Source: Unit 42 — AI Agents Are Here. So Are the Threats. (2025-05-01) by Jay Chen and Royce Lu. Local copy: .raw/articles/agentic-ai-threats-unit42-2025-05-01.md. Reference implementation: PaloAltoNetworks/stock_advisory_assistant.

Key Claim

Most agentic-AI vulnerabilities are framework-agnostic. Nine attack scenarios — covering information leakage, credential theft, tool exploitation, and remote code execution — succeed against functionally identical agent applications built on two different popular frameworks (CrewAI and AutoGen). The vulnerabilities arise from insecure design patterns, misconfigurations, and unsafe tool integrations, not from flaws in either framework.
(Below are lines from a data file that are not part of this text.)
-- ==== Sys2Proof/Machine/Step.lean ====
section
/-! DEFINITION. One step (R100): what it does is chosen by `MODE`. And the state with a given word where the next step
fetches. -/

namespace Sys2Proof.Machine

/-- One assertion of `STEP` (R45, R100). -/
def step (s : State) : Host.Outcome State Fault Refusal :=
  match s.mode with
  | .haltedFatal => haltedStep s
  | .waitingForKey => waitingStep s
  | .running => runningStep exec s

/-- `s` with the word `w` of a table row stored at `pc`. A step fetches only in mode RUNNING (R100), so the mode is set to
RUNNING, and the fault record, which is empty then (R37), is emptied; in the state after reset both are so already.
This stands for the load of a program by the outside (R252; log 6). -/
def State.withFetchWord (s : State) (nbits w : Nat) : State :=
  { s.placeWord (BitVec.ofNat 16 (w % 2 ^ nbits)) with mode := .running, fault := none }

end Sys2Proof.Machine
end

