-- ==== Sys2Proof/Laws/State.lean ====
section
/-! SUPPORT. What each named update of the state does to each field, and to what the accessors read. No later proof
unfolds a record update. -/

namespace Sys2Proof.Machine

/-! #### `setReg` -/

@[simp] theorem State.setReg_cfg (s : State) (x : Nibble) (b : Byte) :
    (s.setReg x b).cfg = s.cfg := rfl

@[simp] theorem State.setReg_v (s : State) (x : Nibble) (b : Byte) :
    (s.setReg x b).v = s.v.set x.toNat b x.isLt := rfl

@[simp] theorem State.setReg_i (s : State) (x : Nibble) (b : Byte) :
    (s.setReg x b).i = s.i := rfl

@[simp] theorem State.setReg_pc (s : State) (x : Nibble) (b : Byte) :
    (s.setReg x b).pc = s.pc := rfl

@[simp] theorem State.setReg_stack (s : State) (x : Nibble) (b : Byte) :
    (s.setReg x b).stack = s.stack := rfl

@[simp] theorem State.setReg_depth (s : State) (x : Nibble) (b : Byte) :
    (s.setReg x b).depth = s.depth := rfl

@[simp] theorem State.setReg_dt (s : State) (x : Nibble) (b : Byte) :
    (s.setReg x b).dt = s.dt := rfl

@[simp] theorem State.setReg_st (s : State) (x : Nibble) (b : Byte) :
    (s.setReg x b).st = s.st := rfl

@[simp] theorem State.setReg_display (s : State) (x : Nibble) (b : Byte) :
    (s.setReg x b).display = s.display := rfl

@[simp] theorem State.setReg_keys (s : State) (x : Nibble) (b : Byte) :
    (s.setReg x b).keys = s.keys := rfl

@[simp] theorem State.setReg_mem (s : State) (x : Nibble) (b : Byte) :
    (s.setReg x b).mem = s.mem := rfl

@[simp] theorem State.setReg_mode (s : State) (x : Nibble) (b : Byte) :
    (s.setReg x b).mode = s.mode := rfl

@[simp] theorem State.setReg_waitReg (s : State) (x : Nibble) (b : Byte) :
    (s.setReg x b).waitReg = s.waitReg := rfl

@[simp] theorem State.setReg_fault (s : State) (x : Nibble) (b : Byte) :
    (s.setReg x b).fault = s.fault := rfl

@[simp] theorem State.setReg_acc (s : State) (x : Nibble) (b : Byte) :
    (s.setReg x b).acc = s.acc := rfl

@[simp] theorem State.setReg_inputs (s : State) (x : Nibble) (b : Byte) :
    (s.setReg x b).inputs = s.inputs := rfl

@[simp] theorem State.setReg_draws (s : State) (x : Nibble) (b : Byte) :
    (s.setReg x b).draws = s.draws := rfl

@[simp] theorem State.setReg_readByte (s : State) (x : Nibble) (b : Byte) (n : Nat) :
    (s.setReg x b).readByte n = s.readByte n := rfl

@[simp] theorem State.setReg_pixel (s : State) (x : Nibble) (b : Byte) (col : Fin 64) (row : Fin 32) :
    (s.setReg x b).pixel col row = s.pixel col row := rfl

@[simp] theorem State.setReg_key (s : State) (x : Nibble) (b : Byte) (k : Nibble) :
    (s.setReg x b).key k = s.key k := rfl

/-! #### `setI` -/

@[simp] theorem State.setI_cfg (s : State) (a : Word) :
    (s.setI a).cfg = s.cfg := rfl

@[simp] theorem State.setI_v (s : State) (a : Word) :
    (s.setI a).v = s.v := rfl

@[simp] theorem State.setI_i (s : State) (a : Word) :
    (s.setI a).i = a := rfl

@[simp] theorem State.setI_pc (s : State) (a : Word) :
    (s.setI a).pc = s.pc := rfl

@[simp] theorem State.setI_stack (s : State) (a : Word) :
    (s.setI a).stack = s.stack := rfl

@[simp] theorem State.setI_depth (s : State) (a : Word) :
    (s.setI a).depth = s.depth := rfl

@[simp] theorem State.setI_dt (s : State) (a : Word) :
    (s.setI a).dt = s.dt := rfl

@[simp] theorem State.setI_st (s : State) (a : Word) :
    (s.setI a).st = s.st := rfl

@[simp] theorem State.setI_display (s : State) (a : Word) :
    (s.setI a).display = s.display := rfl

@[simp] theorem State.setI_keys (s : State) (a : Word) :
    (s.setI a).keys = s.keys := rfl

@[simp] theorem State.setI_mem (s : State) (a : Word) :
    (s.setI a).mem = s.mem := rfl

@[simp] theorem State.setI_mode (s : State) (a : Word) :
    (s.setI a).mode = s.mode := rfl

@[simp] theorem State.setI_waitReg (s : State) (a : Word) :
    (s.setI a).waitReg = s.waitReg := rfl

@[simp] theorem State.setI_fault (s : State) (a : Word) :
    (s.setI a).fault = s.fault := rfl

@[simp] theorem State.setI_acc (s : State) (a : Word) :
    (s.setI a).acc = s.acc := rfl

@[simp] theorem State.setI_inputs (s : State) (a : Word) :
    (s.setI a).inputs = s.inputs := rfl

@[simp] theorem State.setI_draws (s : State) (a : Word) :
    (s.setI a).draws = s.draws := rfl

@[simp] theorem State.setI_reg (s : State) (a : Word) (r : Nibble) :
    (s.setI a).reg r = s.reg r := rfl

@[simp] theorem State.setI_readByte (s : State) (a : Word) (n : Nat) :
    (s.setI a).readByte n = s.readByte n := rfl

@[simp] theorem State.setI_pixel (s : State) (a : Word) (col : Fin 64) (row : Fin 32) :
    (s.setI a).pixel col row = s.pixel col row := rfl

@[simp] theorem State.setI_key (s : State) (a : Word) (k : Nibble) :
    (s.setI a).key k = s.key k := rfl

/-! #### `setPc` -/

@[simp] theorem State.setPc_cfg (s : State) (p : Word) :
    (s.setPc p).cfg = s.cfg := rfl

@[simp] theorem State.setPc_v (s : State) (p : Word) :
    (s.setPc p).v = s.v := rfl

@[simp] theorem State.setPc_i (s : State) (p : Word) :
    (s.setPc p).i = s.i := rfl

@[simp] theorem State.setPc_pc (s : State) (p : Word) :
    (s.setPc p).pc = p := rfl

@[simp] theorem State.setPc_stack (s : State) (p : Word) :
    (s.setPc p).stack = s.stack := rfl

@[simp] theorem State.setPc_depth (s : State) (p : Word) :
    (s.setPc p).depth = s.depth := rfl

@[simp] theorem State.setPc_dt (s : State) (p : Word) :
    (s.setPc p).dt = s.dt := rfl

@[simp] theorem State.setPc_st (s : State) (p : Word) :
    (s.setPc p).st = s.st := rfl

@[simp] theorem State.setPc_display (s : State) (p : Word) :
    (s.setPc p).display = s.display := rfl

@[simp] theorem State.setPc_keys (s : State) (p : Word) :
    (s.setPc p).keys = s.keys := rfl

@[simp] theorem State.setPc_mem (s : State) (p : Word) :
    (s.setPc p).mem = s.mem := rfl

@[simp] theorem State.setPc_mode (s : State) (p : Word) :
    (s.setPc p).mode = s.mode := rfl

@[simp] theorem State.setPc_waitReg (s : State) (p : Word) :
    (s.setPc p).waitReg = s.waitReg := rfl

@[simp] theorem State.setPc_fault (s : State) (p : Word) :
    (s.setPc p).fault = s.fault := rfl

@[simp] theorem State.setPc_acc (s : State) (p : Word) :
    (s.setPc p).acc = s.acc := rfl

@[simp] theorem State.setPc_inputs (s : State) (p : Word) :
    (s.setPc p).inputs = s.inputs := rfl

@[simp] theorem State.setPc_draws (s : State) (p : Word) :
    (s.setPc p).draws = s.draws := rfl

@[simp] theorem State.setPc_reg (s : State) (p : Word) (r : Nibble) :
    (s.setPc p).reg r = s.reg r := rfl

@[simp] theorem State.setPc_readByte (s : State) (p : Word) (n : Nat) :
    (s.setPc p).readByte n = s.readByte n := rfl

@[simp] theorem State.setPc_pixel (s : State) (p : Word) (col : Fin 64) (row : Fin 32) :
    (s.setPc p).pixel col row = s.pixel col row := rfl

@[simp] theorem State.setPc_key (s : State) (p : Word) (k : Nibble) :
    (s.setPc p).key k = s.key k := rfl

/-! #### `setDt` -/

@[simp] theorem State.setDt_cfg (s : State) (b : Byte) :
    (s.setDt b).cfg = s.cfg := rfl

@[simp] theorem State.setDt_v (s : State) (b : Byte) :
    (s.setDt b).v = s.v := rfl

@[simp] theorem State.setDt_i (s : State) (b : Byte) :
    (s.setDt b).i = s.i := rfl

@[simp] theorem State.setDt_pc (s : State) (b : Byte) :
    (s.setDt b).pc = s.pc := rfl

@[simp] theorem State.setDt_stack (s : State) (b : Byte) :
    (s.setDt b).stack = s.stack := rfl

@[simp] theorem State.setDt_depth (s : State) (b : Byte) :
    (s.setDt b).depth = s.depth := rfl

@[simp] theorem State.setDt_dt (s : State) (b : Byte) :
    (s.setDt b).dt = b := rfl

@[simp] theorem State.setDt_st (s : State) (b : Byte) :
    (s.setDt b).st = s.st := rfl

@[simp] theorem State.setDt_display (s : State) (b : Byte) :
    (s.setDt b).display = s.display := rfl

@[simp] theorem State.setDt_keys (s : State) (b : Byte) :
    (s.setDt b).keys = s.keys := rfl

@[simp] theorem State.setDt_mem (s : State) (b : Byte) :
    (s.setDt b).mem = s.mem := rfl

@[simp] theorem State.setDt_mode (s : State) (b : Byte) :
    (s.setDt b).mode = s.mode := rfl

@[simp] theorem State.setDt_waitReg (s : State) (b : Byte) :
    (s.setDt b).waitReg = s.waitReg := rfl

@[simp] theorem State.setDt_fault (s : State) (b : Byte) :
    (s.setDt b).fault = s.fault := rfl

@[simp] theorem State.setDt_acc (s : State) (b : Byte) :
    (s.setDt b).acc = s.acc := rfl

@[simp] theorem State.setDt_inputs (s : State) (b : Byte) :
    (s.setDt b).inputs = s.inputs := rfl

@[simp] theorem State.setDt_draws (s : State) (b : Byte) :
    (s.setDt b).draws = s.draws := rfl

@[simp] theorem State.setDt_reg (s : State) (b : Byte) (r : Nibble) :
    (s.setDt b).reg r = s.reg r := rfl

@[simp] theorem State.setDt_readByte (s : State) (b : Byte) (n : Nat) :
    (s.setDt b).readByte n = s.readByte n := rfl

@[simp] theorem State.setDt_pixel (s : State) (b : Byte) (col : Fin 64) (row : Fin 32) :
    (s.setDt b).pixel col row = s.pixel col row := rfl

@[simp] theorem State.setDt_key (s : State) (b : Byte) (k : Nibble) :
    (s.setDt b).key k = s.key k := rfl

/-! #### `setSt` -/

@[simp] theorem State.setSt_cfg (s : State) (b : Byte) :
    (s.setSt b).cfg = s.cfg := rfl

@[simp] theorem State.setSt_v (s : State) (b : Byte) :
    (s.setSt b).v = s.v := rfl

@[simp] theorem State.setSt_i (s : State) (b : Byte) :
    (s.setSt b).i = s.i := rfl

@[simp] theorem State.setSt_pc (s : State) (b : Byte) :
    (s.setSt b).pc = s.pc := rfl

@[simp] theorem State.setSt_stack (s : State) (b : Byte) :
    (s.setSt b).stack = s.stack := rfl

@[simp] theorem State.setSt_depth (s : State) (b : Byte) :
    (s.setSt b).depth = s.depth := rfl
Mitigation requires layered defense-in-depth across prompts, runtime, tool integrations, and code execution sandboxes.

Methodology

Built two functionally identical multi-agent investment-advisory applications:

Three cooperating agents per implementation: orchestration agent (user interface, task delegation), news agent (search engine + web reader tools), stock agent (database + stock-data + Python code interpreter tools)
Identical instructions, models, and tool functionality across both implementations — the only difference is the framework runtime (CrewAI vs AutoGen)
Same nine attack payloads executed against each, with framework-specific syntactic adjustments where the attack relies on framework-internal mechanisms (e.g. CrewAI’s delegate vs AutoGen’s transfer_to_*)
Reference implementation open-sourced at github.com/PaloAltoNetworks/stock_advisory_assistant for reproducibility, with both vanilla and “reinforced” prompt variants

This is the first published study to systematically isolate framework-agnostic agentic vulnerabilities from framework-specific ones.

The nine attack scenarios

Each scenario maps to one or more OWASP Agentic AI Threats categories. Reproducible via the open-source reference implementation.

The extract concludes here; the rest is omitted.